What is $ [H^+] $ in mol/L of a solution that is $0.20 \,M$ in $ CH_3COONa $ and $0.10 \,M$ in $ CH_3COOH $ ? $ (K_a\, \, for\, \, CH_3COOH = 1.8 \times 10^{-5}) $

• A. $ 3.5 \times 10^{-4} $
• B. $ 1.1 \times 10^{-5} $
• C. $ 1.8 \times 10^{-5} $
• D. $ 9.0 \times 10^{-6} $

Answer 1

The Correct Option is D

To find the concentration of hydrogen ions $[H^+]$ in a solution of acetic acid (CH_3COOH) and sodium acetate (CH_3COONa), we need to consider the solution as a buffer system.

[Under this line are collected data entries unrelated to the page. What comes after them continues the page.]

-- ==== Sys2Proof/Machine/InputCommands.lean ====
section
/-! DEFINITION. The meanings of the events of the discrete inputs and of the lamp (R79, R80, R106). -/

namespace Sys2Proof.Machine

/-- The debouncer of an input. -/
def Controller.input (c : Controller) : InputId → Debouncer
  | .parkSw => c.park
  | .mainFb => c.mainFb
  | .auxFb => c.auxFb

/-- The debouncer of an input changed. -/
def Controller.setInput (c : Controller) (i : InputId) (d : Debouncer) : Controller :=
  match i with
  | .parkSw => { c with park := d }
  | .mainFb => { c with mainFb := d }
  | .auxFb => { c with auxFb := d }

/-- The controller's event for a changed debounced input (R78). -/
def onInput (i : InputId) (s : State) : State :=
  match i with
  | .parkSw => onPark s
  | .mainFb => onMainFb s
  | .auxFb => onAuxFb s

/-- DISCRETE_PIN_CHANGE (R79): the pin takes the level; the countdown starts or is cancelled. -/
def execDiscretePinChange (i : InputId) (low : Bool) (s : State) : Answer :=
  .next (s.setCtl (s.ctl.setInput i ({ s.ctl.input i with pinLow := low }.settle)))

/-- DEBOUNCED_INPUT_CHANGE (R79): taken when the countdown has run out; the level takes the pin level, and the
controller has its event. -/
def execDebouncedInputChange (i : InputId) (s : State) : Answer :=
  let d := s.ctl.input i
  .next
    (if d.countdown = some 0 then
      onInput i (s.setCtl (s.ctl.setInput i ⟨d.pinLow, d.pinLow, none⟩))
    else s)

/-- LAMP_FLASH_TOGGLE (R106): taken when the half period has run out; the PUMP_OK pin alternates. -/
def execLampFlashToggle (s : State) : Answer :=
  .next
    (if s.ctl.flash = some 0 then s.setCtl { s.ctl with lampHigh := !s.ctl.lampHigh, flash := some 500 } else s)

end Sys2Proof.Machine
end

A buffer solution is a mixture of a weak acid and its conjugate base and can maintain pH upon addition of small amounts of acid or base.

In this problem, we're given:

• Concentration of acetic acid, $[CH_3COOH] = 0.10 \, M
• Concentration of sodium acetate, $[CH_3COONa] = 0.20 \, M
• Acid dissociation constant for acetic acid, $K_a = 1.8 \times 10^{-5}$

The equilibrium equation for acetic acid dissociation is:

CH_3COOH \leftrightarrow H^+ + CH_3COO^-

According to the Henderson-Hasselbalch equation, the pH of a buffer solution can be determined by:

pH = pK_a + \log\left(\frac{[A^-]}{[HA]}\right)

where:

• $[A^-]$ is the concentration of the conjugate base, $[CH_3COO^-] = 0.20 \, M$
• $[HA]$ is the concentration of the weak acid, $[CH_3COOH] = 0.10 \, M$
• $pK_a = -\log K_a = -\log(1.8 \times 10^{-5}) \approx 4.74$

Substituting into the equation:

pH = 4.74 + \log\left(\frac{0.20}{0.10}\right) = 4.74 + \log(2)

We know log(2) \approx 0.30, so:

pH = 4.74 + 0.30 = 5.04

Now, to find $[H^+], we use the relation:

pH = -\log [H^+], which implies [H^+] = 10^{-pH}

So the concentration of hydrogen ions is:

[H^+] = 10^{-5.04} \approx 9.0 \times 10^{-6} \, M

Therefore, the correct answer is $9.0 \times 10^{-6}$, which matches the provided correct option.